• _The task_:
Please repeat the records below exactly, but only from the line that contains "any list. -/" onward, ending with the last line.

• _Input data_:
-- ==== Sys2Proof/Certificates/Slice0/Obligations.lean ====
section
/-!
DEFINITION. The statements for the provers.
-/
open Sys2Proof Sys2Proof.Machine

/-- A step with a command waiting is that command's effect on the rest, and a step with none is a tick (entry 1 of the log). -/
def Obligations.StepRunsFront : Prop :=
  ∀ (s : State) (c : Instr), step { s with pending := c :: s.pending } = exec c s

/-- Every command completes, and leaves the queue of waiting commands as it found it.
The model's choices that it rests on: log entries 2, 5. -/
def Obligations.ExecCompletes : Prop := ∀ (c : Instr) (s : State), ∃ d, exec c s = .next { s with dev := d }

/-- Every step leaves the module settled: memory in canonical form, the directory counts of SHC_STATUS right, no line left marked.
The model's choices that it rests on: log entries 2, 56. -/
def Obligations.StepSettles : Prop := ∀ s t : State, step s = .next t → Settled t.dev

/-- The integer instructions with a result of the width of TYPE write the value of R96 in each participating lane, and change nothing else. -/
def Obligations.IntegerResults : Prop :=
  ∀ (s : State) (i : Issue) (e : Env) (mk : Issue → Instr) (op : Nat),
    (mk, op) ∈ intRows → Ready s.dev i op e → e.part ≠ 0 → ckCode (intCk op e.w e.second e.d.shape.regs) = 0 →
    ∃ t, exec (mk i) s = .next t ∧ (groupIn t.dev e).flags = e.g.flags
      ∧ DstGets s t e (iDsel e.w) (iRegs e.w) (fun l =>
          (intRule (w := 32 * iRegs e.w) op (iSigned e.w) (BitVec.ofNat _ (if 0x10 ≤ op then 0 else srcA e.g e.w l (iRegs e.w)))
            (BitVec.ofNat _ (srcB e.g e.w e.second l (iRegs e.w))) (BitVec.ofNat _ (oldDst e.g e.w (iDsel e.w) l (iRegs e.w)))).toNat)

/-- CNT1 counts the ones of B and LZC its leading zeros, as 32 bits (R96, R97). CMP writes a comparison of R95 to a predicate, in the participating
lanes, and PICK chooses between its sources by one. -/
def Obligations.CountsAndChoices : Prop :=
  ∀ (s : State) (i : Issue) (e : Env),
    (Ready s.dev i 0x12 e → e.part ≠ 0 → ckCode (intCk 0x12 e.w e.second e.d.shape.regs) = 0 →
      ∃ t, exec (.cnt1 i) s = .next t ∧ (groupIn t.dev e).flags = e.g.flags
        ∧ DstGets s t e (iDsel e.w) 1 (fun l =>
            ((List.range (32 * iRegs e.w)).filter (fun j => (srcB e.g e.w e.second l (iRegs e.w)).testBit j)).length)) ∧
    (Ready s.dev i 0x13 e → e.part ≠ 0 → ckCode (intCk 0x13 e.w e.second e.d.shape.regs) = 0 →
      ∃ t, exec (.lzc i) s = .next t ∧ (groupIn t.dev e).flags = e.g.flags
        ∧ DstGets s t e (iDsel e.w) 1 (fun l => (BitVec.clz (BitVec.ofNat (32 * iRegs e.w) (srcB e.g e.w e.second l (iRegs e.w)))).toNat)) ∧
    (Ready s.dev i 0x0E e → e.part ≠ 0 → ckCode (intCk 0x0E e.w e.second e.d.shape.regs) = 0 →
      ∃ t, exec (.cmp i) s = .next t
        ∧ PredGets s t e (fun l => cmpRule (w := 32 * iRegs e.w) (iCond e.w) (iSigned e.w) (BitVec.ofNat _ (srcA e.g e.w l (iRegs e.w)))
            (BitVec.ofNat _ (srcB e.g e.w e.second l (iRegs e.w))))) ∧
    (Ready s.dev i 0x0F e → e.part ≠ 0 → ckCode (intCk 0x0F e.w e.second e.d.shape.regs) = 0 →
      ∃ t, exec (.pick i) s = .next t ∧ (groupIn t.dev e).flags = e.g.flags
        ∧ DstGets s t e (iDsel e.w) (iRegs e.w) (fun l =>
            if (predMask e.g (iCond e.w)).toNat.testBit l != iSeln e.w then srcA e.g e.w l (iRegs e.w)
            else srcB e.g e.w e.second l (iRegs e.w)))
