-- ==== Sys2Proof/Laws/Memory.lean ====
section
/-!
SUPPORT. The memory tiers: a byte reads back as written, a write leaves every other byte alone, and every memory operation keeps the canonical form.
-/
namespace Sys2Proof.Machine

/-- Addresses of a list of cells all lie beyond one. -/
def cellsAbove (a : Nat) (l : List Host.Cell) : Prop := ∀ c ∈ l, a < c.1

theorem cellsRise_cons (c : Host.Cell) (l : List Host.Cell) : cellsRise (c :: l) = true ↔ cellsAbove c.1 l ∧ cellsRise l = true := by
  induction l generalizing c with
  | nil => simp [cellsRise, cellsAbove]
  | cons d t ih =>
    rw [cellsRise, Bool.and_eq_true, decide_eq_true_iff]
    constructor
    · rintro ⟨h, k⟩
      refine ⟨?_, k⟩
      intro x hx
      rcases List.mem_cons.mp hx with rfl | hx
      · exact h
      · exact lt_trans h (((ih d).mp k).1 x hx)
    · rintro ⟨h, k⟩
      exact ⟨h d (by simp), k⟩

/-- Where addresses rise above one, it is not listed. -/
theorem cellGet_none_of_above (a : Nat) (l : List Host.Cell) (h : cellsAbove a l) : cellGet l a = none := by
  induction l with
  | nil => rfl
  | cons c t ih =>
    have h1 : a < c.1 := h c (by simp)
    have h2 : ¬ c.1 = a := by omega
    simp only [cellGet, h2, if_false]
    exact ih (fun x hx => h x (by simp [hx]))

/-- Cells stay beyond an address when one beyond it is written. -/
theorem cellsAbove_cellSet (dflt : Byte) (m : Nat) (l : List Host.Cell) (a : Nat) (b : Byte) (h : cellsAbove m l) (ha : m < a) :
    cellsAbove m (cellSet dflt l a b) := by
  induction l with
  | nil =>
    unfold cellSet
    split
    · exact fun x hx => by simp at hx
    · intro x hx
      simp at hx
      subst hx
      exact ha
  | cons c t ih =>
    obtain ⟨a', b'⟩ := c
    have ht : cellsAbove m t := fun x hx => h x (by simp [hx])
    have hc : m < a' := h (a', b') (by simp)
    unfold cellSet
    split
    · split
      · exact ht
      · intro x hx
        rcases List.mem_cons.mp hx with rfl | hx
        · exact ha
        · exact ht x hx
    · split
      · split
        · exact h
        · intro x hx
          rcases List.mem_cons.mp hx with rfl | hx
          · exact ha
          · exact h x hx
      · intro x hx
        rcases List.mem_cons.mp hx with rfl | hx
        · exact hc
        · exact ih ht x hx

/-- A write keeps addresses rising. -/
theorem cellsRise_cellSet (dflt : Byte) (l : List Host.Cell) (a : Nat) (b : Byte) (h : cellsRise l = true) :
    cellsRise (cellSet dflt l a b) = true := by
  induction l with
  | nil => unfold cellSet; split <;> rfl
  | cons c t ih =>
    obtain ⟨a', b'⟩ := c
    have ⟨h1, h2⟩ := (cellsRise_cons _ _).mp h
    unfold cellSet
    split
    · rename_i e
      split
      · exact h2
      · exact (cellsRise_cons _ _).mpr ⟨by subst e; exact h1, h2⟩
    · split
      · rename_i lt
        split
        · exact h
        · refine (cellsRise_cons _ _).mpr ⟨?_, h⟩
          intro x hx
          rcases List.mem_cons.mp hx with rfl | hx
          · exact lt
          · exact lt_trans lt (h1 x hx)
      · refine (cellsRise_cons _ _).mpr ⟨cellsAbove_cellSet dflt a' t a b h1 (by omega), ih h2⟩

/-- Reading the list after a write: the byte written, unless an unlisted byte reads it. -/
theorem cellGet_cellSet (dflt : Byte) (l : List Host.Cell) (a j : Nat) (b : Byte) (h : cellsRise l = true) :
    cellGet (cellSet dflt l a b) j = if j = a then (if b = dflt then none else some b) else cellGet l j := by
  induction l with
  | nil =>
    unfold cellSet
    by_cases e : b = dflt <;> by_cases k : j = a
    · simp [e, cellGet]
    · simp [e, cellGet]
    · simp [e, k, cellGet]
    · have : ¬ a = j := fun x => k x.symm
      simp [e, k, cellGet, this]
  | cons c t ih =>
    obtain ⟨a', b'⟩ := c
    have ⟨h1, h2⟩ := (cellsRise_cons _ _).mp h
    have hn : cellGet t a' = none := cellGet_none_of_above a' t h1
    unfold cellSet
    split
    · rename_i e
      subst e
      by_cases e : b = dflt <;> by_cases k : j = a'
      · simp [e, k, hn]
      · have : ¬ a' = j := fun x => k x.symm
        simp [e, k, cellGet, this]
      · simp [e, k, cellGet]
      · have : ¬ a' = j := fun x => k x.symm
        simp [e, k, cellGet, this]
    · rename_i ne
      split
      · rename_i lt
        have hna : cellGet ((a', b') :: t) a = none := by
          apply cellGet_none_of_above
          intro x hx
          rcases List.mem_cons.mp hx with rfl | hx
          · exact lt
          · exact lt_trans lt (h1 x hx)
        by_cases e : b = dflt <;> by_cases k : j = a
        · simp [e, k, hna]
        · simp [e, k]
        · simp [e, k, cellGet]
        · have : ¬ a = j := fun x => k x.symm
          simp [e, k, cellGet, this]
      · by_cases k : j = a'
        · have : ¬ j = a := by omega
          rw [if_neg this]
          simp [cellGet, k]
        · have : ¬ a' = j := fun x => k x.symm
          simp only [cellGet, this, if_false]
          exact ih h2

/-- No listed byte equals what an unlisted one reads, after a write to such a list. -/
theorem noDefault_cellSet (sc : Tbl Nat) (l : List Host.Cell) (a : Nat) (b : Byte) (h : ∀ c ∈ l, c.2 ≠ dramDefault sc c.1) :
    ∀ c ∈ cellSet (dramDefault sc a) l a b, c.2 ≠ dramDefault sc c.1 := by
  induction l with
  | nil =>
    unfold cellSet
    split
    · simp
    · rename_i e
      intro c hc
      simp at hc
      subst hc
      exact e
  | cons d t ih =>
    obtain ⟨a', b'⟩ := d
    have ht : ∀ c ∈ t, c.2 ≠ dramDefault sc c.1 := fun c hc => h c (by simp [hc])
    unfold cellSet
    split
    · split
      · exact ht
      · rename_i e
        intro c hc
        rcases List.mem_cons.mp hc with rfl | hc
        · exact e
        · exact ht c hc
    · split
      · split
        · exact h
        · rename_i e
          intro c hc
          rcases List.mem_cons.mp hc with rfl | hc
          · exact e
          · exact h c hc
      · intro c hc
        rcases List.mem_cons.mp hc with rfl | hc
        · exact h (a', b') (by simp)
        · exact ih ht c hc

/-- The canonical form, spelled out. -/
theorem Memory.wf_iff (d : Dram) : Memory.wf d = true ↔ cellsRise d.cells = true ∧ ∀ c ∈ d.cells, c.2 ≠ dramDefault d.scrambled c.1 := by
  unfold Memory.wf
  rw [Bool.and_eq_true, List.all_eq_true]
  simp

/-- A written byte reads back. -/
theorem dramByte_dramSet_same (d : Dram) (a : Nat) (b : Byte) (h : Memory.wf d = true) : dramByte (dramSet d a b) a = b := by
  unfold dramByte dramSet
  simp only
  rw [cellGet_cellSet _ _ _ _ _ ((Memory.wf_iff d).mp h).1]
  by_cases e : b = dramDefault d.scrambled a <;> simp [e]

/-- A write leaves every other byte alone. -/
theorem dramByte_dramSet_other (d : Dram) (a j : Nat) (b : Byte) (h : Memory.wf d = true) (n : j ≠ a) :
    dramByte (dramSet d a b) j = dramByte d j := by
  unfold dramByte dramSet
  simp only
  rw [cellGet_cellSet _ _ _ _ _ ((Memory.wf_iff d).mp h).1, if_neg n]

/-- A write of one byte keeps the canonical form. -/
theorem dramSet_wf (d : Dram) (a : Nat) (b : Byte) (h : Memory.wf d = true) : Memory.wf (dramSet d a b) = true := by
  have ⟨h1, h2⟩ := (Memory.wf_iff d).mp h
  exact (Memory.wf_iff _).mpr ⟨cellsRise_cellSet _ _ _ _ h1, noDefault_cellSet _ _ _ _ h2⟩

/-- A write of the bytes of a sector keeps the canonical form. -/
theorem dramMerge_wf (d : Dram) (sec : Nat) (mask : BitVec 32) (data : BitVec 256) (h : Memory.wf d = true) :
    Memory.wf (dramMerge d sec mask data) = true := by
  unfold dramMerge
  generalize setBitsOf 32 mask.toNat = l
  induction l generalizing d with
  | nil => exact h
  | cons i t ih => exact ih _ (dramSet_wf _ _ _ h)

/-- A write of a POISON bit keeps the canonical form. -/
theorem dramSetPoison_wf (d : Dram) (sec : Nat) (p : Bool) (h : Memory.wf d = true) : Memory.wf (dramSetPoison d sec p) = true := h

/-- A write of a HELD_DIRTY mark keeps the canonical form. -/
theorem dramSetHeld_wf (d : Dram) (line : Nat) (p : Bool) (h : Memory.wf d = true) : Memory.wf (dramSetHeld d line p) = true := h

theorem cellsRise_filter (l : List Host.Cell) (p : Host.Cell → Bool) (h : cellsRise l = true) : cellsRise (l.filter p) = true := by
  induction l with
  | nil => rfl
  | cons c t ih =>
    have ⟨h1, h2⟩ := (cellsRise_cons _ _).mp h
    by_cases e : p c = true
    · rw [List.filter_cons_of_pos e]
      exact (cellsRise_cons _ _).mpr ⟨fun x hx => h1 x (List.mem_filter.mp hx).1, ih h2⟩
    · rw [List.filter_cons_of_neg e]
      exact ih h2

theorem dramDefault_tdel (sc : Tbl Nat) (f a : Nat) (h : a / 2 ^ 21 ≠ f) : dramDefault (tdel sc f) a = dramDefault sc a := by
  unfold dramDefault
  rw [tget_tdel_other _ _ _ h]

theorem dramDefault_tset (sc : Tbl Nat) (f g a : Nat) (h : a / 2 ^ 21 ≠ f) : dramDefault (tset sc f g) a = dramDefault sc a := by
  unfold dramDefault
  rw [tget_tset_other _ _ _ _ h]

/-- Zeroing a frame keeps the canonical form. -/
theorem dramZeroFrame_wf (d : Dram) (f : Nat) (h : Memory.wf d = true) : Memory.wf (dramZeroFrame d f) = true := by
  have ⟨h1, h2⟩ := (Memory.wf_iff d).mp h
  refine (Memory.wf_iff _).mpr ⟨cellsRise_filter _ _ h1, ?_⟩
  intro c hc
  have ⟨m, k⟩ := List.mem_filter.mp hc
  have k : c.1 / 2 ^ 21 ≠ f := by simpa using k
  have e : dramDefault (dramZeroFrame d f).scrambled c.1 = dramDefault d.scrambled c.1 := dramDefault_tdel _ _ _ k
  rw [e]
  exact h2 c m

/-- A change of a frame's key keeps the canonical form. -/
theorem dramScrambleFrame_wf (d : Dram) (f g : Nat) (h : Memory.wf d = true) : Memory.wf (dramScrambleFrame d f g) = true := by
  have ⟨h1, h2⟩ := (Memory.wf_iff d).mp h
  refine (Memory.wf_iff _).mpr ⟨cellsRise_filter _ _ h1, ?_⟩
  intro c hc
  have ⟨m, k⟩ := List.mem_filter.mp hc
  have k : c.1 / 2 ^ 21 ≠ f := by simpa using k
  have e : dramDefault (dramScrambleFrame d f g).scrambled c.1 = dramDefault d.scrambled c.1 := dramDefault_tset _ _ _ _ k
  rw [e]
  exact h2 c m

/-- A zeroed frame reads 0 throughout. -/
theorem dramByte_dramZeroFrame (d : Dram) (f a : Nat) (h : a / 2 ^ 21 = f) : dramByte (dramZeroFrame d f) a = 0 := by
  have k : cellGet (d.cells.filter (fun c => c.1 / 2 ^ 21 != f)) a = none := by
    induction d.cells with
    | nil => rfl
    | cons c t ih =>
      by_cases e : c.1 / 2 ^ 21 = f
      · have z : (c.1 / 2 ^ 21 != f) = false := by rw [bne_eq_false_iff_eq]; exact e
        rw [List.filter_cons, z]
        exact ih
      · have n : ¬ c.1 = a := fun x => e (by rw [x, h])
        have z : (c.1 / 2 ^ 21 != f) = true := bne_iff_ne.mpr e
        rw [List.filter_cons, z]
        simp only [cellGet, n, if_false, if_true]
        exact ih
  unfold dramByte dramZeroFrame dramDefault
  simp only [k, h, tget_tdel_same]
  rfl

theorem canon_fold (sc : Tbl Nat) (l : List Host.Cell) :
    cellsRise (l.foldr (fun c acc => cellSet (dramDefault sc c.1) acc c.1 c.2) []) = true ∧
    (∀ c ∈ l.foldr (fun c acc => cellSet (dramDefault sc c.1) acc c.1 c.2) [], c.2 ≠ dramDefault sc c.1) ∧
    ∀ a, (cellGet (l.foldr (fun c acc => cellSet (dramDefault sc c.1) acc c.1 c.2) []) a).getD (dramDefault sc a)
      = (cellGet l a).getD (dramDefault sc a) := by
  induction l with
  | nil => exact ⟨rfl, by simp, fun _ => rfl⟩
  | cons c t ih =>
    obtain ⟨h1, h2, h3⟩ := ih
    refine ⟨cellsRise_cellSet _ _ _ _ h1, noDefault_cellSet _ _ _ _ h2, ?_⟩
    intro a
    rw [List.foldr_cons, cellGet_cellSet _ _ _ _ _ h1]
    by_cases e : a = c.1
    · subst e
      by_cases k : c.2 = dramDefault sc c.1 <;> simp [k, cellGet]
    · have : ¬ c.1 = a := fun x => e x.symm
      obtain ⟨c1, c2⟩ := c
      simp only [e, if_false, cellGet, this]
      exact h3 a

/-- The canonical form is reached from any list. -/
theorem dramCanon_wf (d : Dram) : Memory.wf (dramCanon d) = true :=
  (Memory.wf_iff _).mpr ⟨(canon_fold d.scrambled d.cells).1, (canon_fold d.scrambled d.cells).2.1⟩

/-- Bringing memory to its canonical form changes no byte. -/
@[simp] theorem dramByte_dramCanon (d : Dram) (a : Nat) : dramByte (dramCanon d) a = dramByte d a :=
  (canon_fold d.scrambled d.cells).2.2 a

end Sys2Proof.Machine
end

• _Answer to this task_:
/-- The canonical form is reached from any list. -/
theorem dramCanon_wf (d : Dram) : Memory.wf (dramCanon d) = true :=
  (Memory.wf_iff _).mpr ⟨(canon_fold d.scrambled d.cells).1, (canon_fold d.scrambled d.cells).2.1⟩

/-- Bringing memory to its canonical form changes no byte. -/
@[simp] theorem dramByte_dramCanon (d : Dram) (a : Nat) : dramByte (dramCanon d) a = dramByte d a :=
  (canon_fold d.scrambled d.cells).2.2 a

end Sys2Proof.Machine
end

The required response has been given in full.